/-- Updates that are the same when made again, of a list of bunches: each bunch of the list has its own. -/
theorem State.updBunches_bunchOf (hff : ∀ x, f (f x) = f x) {b : BitVec 32} : ∀ (l : List (BitVec 32)) (s : State),
    (s.findBunch b).isSome = true → ((l.foldl (fun s i => s.updBunch i f) s).findBunch b).isSome = true
      ∧ (l.foldl (fun s i => s.updBunch i f) s).bunchOf b = if b ∈ l then f (s.bunchOf b) else s.bunchOf b
  | [], s, h => ⟨h, (if_neg (List.not_mem_nil)).symm⟩
  | a :: l, s, h => by
    obtain ⟨h1, h2⟩ := State.updBunches_bunchOf hff l (s.updBunch a f) (by rwa [State.updBunch_findBunch hf])
    refine ⟨h1, h2.trans ?_⟩
    rw [State.updBunch_bunchOf hf a h]
    by_cases hb : b = a
    · simp [hb, hff]
    · simp [hb]

end

/-! ### The records of a HALTED bunch (R323, R346) -/

/-- A known bunch is among those nested in it. -/
theorem State.mem_nestedDeep {s : State} {b : BitVec 32} (hb : b ≠ 0) (h : (s.findBunch b).isSome = true) : b ∈ s.nestedDeep b := by
  obtain ⟨i, hi⟩ := Option.isSome_iff_exists.1 h
  obtain ⟨hst, hid⟩ := State.findBunch_some hi
  unfold State.nestedDeep
  rw [List.mem_mergeSort]
  exact List.mem_map.2 ⟨_, List.mem_filter.2 ⟨State.findBunch_mem hi, by rw [hid, s.nestedIn_self hb, bne_iff_ne.2 hst]; rfl⟩, hid⟩

/-- A bunch that is neither FORMING nor DISSOLVING is HALTED with the bunch that holds it, and an ancestor's halt leaves it so. -/
theorem State.halted_bunchOf {s : State} {b : BitVec 32} (hb : b ≠ 0) (h : (s.findBunch b).isSome = true)
    (h1 : (s.bunchOf b).st ≠ 1) (h6 : (s.bunchOf b).st ≠ 6) : (((s.haltNested b).haltUp b).bunchOf b).st = 5 := by
  obtain ⟨hn, hnb⟩ := State.updBunches_bunchOf (f := fun x => { x with halts := true, st := if x.st = 1 || x.st = 6 then x.st else 5 })
    (fun x hx => ⟨by dsimp only; split <;> simp [hx], rfl⟩) (fun x => by dsimp only; split <;> simp_all) (s.nestedDeep b) s h
  rw [if_pos (State.mem_nestedDeep hb h)] at hnb
  have h5 : ((s.haltNested b).bunchOf b).st = 5 := (congrArg Bunch.st hnb).trans (if_neg (by simp [h1, h6]))
  obtain ⟨-, hub⟩ := State.updBunches_bunchOf (f := fun x => { x with st := if x.st = 2 || x.st = 3 then 5 else x.st })
    (fun x hx => ⟨by dsimp only; split <;> simp [hx], rfl⟩) (fun x => by dsimp only; split <;> simp_all)
    (((s.haltNested b).ancestors 257 b).drop 1) (s.haltNested b) hn
  refine (congrArg Bunch.st hub).trans ?_
  rw [apply_ite Bunch.st]
  simp only [h5]
  simp

theorem State.haltUp_haltNested_uncomp (s : State) (b : BitVec 32) : ((s.haltNested b).haltUp b).uncomp = s.uncomp := by
  refine (foldl_part State.uncomp _ (fun s a => s.updBunch_uncomp a _) _ _).trans ?_
  exact foldl_part State.uncomp _ (fun s a => s.updBunch_uncomp a _) _ _

/-- The state after a HALT of a bunch. -/
def State.haltBunch (s : State) (b : BitVec 32) : State :=
  let u := (s.bunchOf b).localLeaves.foldl (fun s p => s.haltTile p.2) s
  (u.haltNested b).haltUp b

/-- HALT changes tiles and bunch records alone. -/
theorem State.haltBunch_rest (s : State) (b : BitVec 32) :
    { s.haltBunch b with tiles := [], comp := {} } = { s with tiles := [], comp := {} } := by
  refine (congrArg (fun u : State => { u with tiles := [] }) (State.haltUp_haltNested_uncomp _ b) :).trans ?_
  exact (congrArg (fun u : State => { u with comp := {} }) (State.haltTiles_untiled _ s) :)

theorem State.haltBunch_bunchOf {s : State} {b : BitVec 32} (hb : b ≠ 0) (h : (s.findBunch b).isSome = true)
    (h1 : (s.bunchOf b).st ≠ 1) (h6 : (s.bunchOf b).st ≠ 6) : ((s.haltBunch b).bunchOf b).st = 5 := by
  have hcomp : ((s.bunchOf b).localLeaves.foldl (fun s p => s.haltTile p.2) s).comp = s.comp :=
    (congrArg State.comp (State.haltTiles_untiled _ s) :)
  have hof := State.bunchOf_of_bunches (congrArg Compose.bunches hcomp) b
  exact State.halted_bunchOf hb (by rwa [State.findBunch_congr hcomp]) (by rwa [hof]) (by rwa [hof])

/-- A leaf of a HALTED bunch that runs a kernel stops where it is (R346, R347). -/
theorem State.haltBunch_leaf {s : State} {b : BitVec 32} {p : Nat × Nat} (hp : p ∈ (s.bunchOf b).localLeaves) :
    (s.haltBunch b).tile p.2 = s.haltedTile p.2 := by
  have hun := State.haltUp_haltNested_uncomp ((s.bunchOf b).localLeaves.foldl (fun s p => s.haltTile p.2) s) b
  refine (congrArg (State.tile · p.2) hun :).trans ?_
  exact (State.haltTiles_tile p.2 _ s).trans (if_pos (List.mem_map_of_mem hp))

/-- The kernel of such a leaf, as it was but stopped, with what its watchdog has left. -/
theorem State.haltedTile_running {s : State} {k : Nat} {r : Run} (h : (s.tile k).core.run = some r) :
    (s.haltedTile k).core = { (s.tile k).core with halted := true, run := some { r with left := some (r.remaining (s.pacer k)) } } :=
  Core.haltedAt_running h _

/-! ### How the commands are answered (R343 to R347, R431) -/

section
variable {s : State} {f : Frame} (hm : s.mgmtOpen = true) (hf : s.frameOk f = true) {b : BitVec 32}
include hm hf

/-- An unknown bunch has no state to change. -/
theorem answers_stops_unknown (h : (s.takeFrame f).findBunch b = none) : let w := s.takeFrame f
    Answers (.freeze f b) s f w 0x14 ∧ Answers (.thaw f b) s f w 0x14 ∧ Answers (.halt f b) s f w 0x14
      ∧ Answers (.resume f b) s f w 0x14 ∧ Answers (.bunchReset f b) s f w 0x14 := by
  intro w
  have hnone : (w.findBunch b).isNone = true := by rw [show w.findBunch b = none from h]; rfl
  exact ⟨answers_framed hm hf (show execFreeze f b s = _ from rfl) (if_pos (by rw [hnone, Bool.true_or])),
    answers_framed hm hf (show execThaw f b s = _ from rfl) (if_pos (by rw [hnone, Bool.true_or])),
    answers_framed hm hf (show execHalt f b s = _ from rfl) (if_pos hnone),
    answers_framed hm hf (show execResume f b s = _ from rfl) (if_pos hnone),
    answers_framed hm hf (show execBunchReset f b s = _ from rfl) (if_pos hnone)⟩

/-- FREEZE and THAW are of a root (R343, R345). -/
theorem answers_freeze_nested (hp : ((s.takeFrame f).bunchOf b).parent ≠ 0) :
    Answers (.freeze f b) s f (s.takeFrame f) 0x14 ∧ Answers (.thaw f b) s f (s.takeFrame f) 0x14 := by
  have hbad : (((s.takeFrame f).findBunch b).isNone || ((s.takeFrame f).bunchOf b).parent != 0) = true := by
    rw [bne_iff_ne.2 hp, Bool.or_true]
  exact ⟨answers_framed hm hf (show execFreeze f b s = _ from rfl) (if_pos hbad),
    answers_framed hm hf (show execThaw f b s = _ from rfl) (if_pos hbad)⟩

section
variable (h : ((s.takeFrame f).findBunch b).isSome = true)
include h

section
variable (hp : ((s.takeFrame f).bunchOf b).parent = 0)
include hp

/-- FREEZE of a root: one that is FROZEN or on its way stays, one out of service is BUSY, one in a graft waits for it (R343, R344). -/
theorem answers_freeze : let w := s.takeFrame f
    let x := w.bunchOf b
    (x.st = 4 ∨ x.freezing.isSome = true → Answers (.freeze f b) s f w 0)
    ∧ (x.freezing = none → x.st = 1 ∨ 5 ≤ x.st → Answers (.freeze f b) s f w 0x12)
    ∧ (x.freezing = none → x.st = 2 ∨ x.st = 3 →
      ((∃ g ∈ w.comp.grafts, ∃ k ∈ w.graftBunches g, w.nestedIn k b = true) →
        Answers (.freeze f b) s f (w.updBunch b (fun x => { x with wantFreeze := true })) 0)
      ∧ ((∀ g ∈ w.comp.grafts, ∀ k ∈ w.graftBunches g, w.nestedIn k b = false) →
        Answers (.freeze f b) s f (w.beginFreeze b) 0)) := by
  intro w x
  have hroot : ¬ ((w.findBunch b).isNone || x.parent != 0) = true := by
    rw [Option.isNone_eq_false_iff.2 h, show x.parent = 0 from hp]
    decide
  have stays : ∀ {t : State} {st : BitVec 16}, (if x.st = 4 || x.freezing.isSome then Reply.ok w
      else if x.st = 1 || 5 ≤ x.st then .fail w 0x12
      else if w.comp.grafts.any (fun g => (w.graftBunches g).any (fun k => w.nestedIn k b)) then
        .ok (w.updBunch b (fun x => { x with wantFreeze := true }))
      else .ok (w.beginFreeze b)) = { s := t, status := st } → Answers (.freeze f b) s f t st :=
    fun hk => answers_framed hm hf (show execFreeze f b s = _ from rfl) ((if_neg hroot).trans hk)
  refine ⟨fun hst => stays (if_pos (by simpa using hst)), fun hfr hst => stays ?_, fun hfr hst => ?_⟩
  · exact (if_neg (by rw [hfr]; simpa using by omega)).trans (if_pos (by simpa using hst))
  · have hgo : ¬ (x.st = 4 || x.freezing.isSome) = true := by rw [hfr]; simpa using by omega
    have hsvc : ¬ (x.st = 1 || 5 ≤ x.st) = true := by simpa using by omega
    exact ⟨fun hg => stays ((if_neg hgo).trans ((if_neg hsvc).trans (if_pos (by simpa using hg)))),
      fun hg => stays ((if_neg hgo).trans ((if_neg hsvc).trans (if_neg (by simpa using hg))))⟩

/-- THAW of a root that is FROZEN, and of one that is not (R345). -/
theorem answers_thaw : let w := s.takeFrame f
    ((w.bunchOf b).st ≠ 4 → Answers (.thaw f b) s f w 0x12)
    ∧ ((w.bunchOf b).st = 4 → Answers (.thaw f b) s f
        ((((w.nestedDeep b).foldl (fun u i => u.deliverAll i) (w.liveNested b).revote).holdOverdue b).dispatchBunch b) 0) := by
  intro w
  have hroot : ¬ ((w.findBunch b).isNone || (w.bunchOf b).parent != 0) = true := by
    rw [Option.isNone_eq_false_iff.2 h, show (w.bunchOf b).parent = 0 from hp]
    decide
  exact ⟨fun hst => answers_framed hm hf (show execThaw f b s = _ from rfl) ((if_neg hroot).trans (if_pos (by simpa using hst))),
    fun hst => answers_framed hm hf (show execThaw f b s = _ from rfl) ((if_neg hroot).trans (if_neg (by simpa using hst)))⟩

end

/-- HALT of a bunch that is confidential, FORMING, FROZEN or DISSOLVING, and of one that may halt (R346, R480). -/
theorem answers_halt : let w := s.takeFrame f
    let x := w.bunchOf b
    (x.conf = true ∨ x.st = 1 ∨ x.st = 4 ∨ x.st = 6 → Answers (.halt f b) s f w 0x12)
    ∧ (x.conf = false → x.st ≠ 1 → x.st ≠ 4 → x.st ≠ 6 →
        (∀ a ∈ w.ancestors 257 b, (w.bunchOf a).freezing = none ∧ (w.bunchOf a).wantFreeze = false) →
        Answers (.halt f b) s f (w.haltBunch b) 0) := by
  intro w x
  have hknown : ¬ (w.findBunch b).isNone = true := by
    rw [Option.isNone_eq_false_iff.2 h]
    exact Bool.false_ne_true
  refine ⟨fun hbad => ?_, fun hc h1 h4 h6 hanc => ?_⟩ <;> refine answers_framed hm hf (show execHalt f b s = _ from rfl) ?_
  · have hb : (x.conf || x.st = 1 || x.st = 4 || x.st = 6) = true := by simpa [or_assoc] using hbad
    exact (if_neg hknown).trans (if_pos (Bool.or_eq_true_iff.2 (.inl hb)))
  · refine (if_neg hknown).trans (if_neg ?_)
    have hb : (x.conf || x.st = 1 || x.st = 4 || x.st = 6) = false := by simp [hc, h1, h4, h6]
    rw [Bool.not_eq_true, Bool.or_eq_false_iff]
    exact ⟨hb, List.any_eq_false.2 fun a ha => by simpa using hanc a ha⟩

TRY IT: The answer should be the first line of the material and every line after it through the line containing "rw [List.mem_mergeSort]", exactly as written, and nothing else.

EXERCISE ANSWER:
/-- Updates that are the same when made again, of a list of bunches: each bunch of the list has its own. -/
theorem State.updBunches_bunchOf (hff : ∀ x, f (f x) = f x) {b : BitVec 32} : ∀ (l : List (BitVec 32)) (s : State),
    (s.findBunch b).isSome = true → ((l.foldl (fun s i => s.updBunch i f) s).findBunch b).isSome = true
      ∧ (l.foldl (fun s i => s.updBunch i f) s).bunchOf b = if b ∈ l then f (s.bunchOf b) else s.bunchOf b
  | [], s, h => ⟨h, (if_neg (List.not_mem_nil)).symm⟩
  | a :: l, s, h => by
    obtain ⟨h1, h2⟩ := State.updBunches_bunchOf hff l (s.updBunch a f) (by rwa [State.updBunch_findBunch hf])
    refine ⟨h1, h2.trans ?_⟩
    rw [State.updBunch_bunchOf hf a h]
    by_cases hb : b = a
    · simp [hb, hff]
    · simp [hb]

end

/-! ### The records of a HALTED bunch (R323, R346) -/

/-- A known bunch is among those nested in it. -/
theorem State.mem_nestedDeep {s : State} {b : BitVec 32} (hb : b ≠ 0) (h : (s.findBunch b).isSome = true) : b ∈ s.nestedDeep b := by
  obtain ⟨i, hi⟩ := Option.isSome_iff_exists.1 h
  obtain ⟨hst, hid⟩ := State.findBunch_some hi
  unfold State.nestedDeep
  rw [List.mem_mergeSort]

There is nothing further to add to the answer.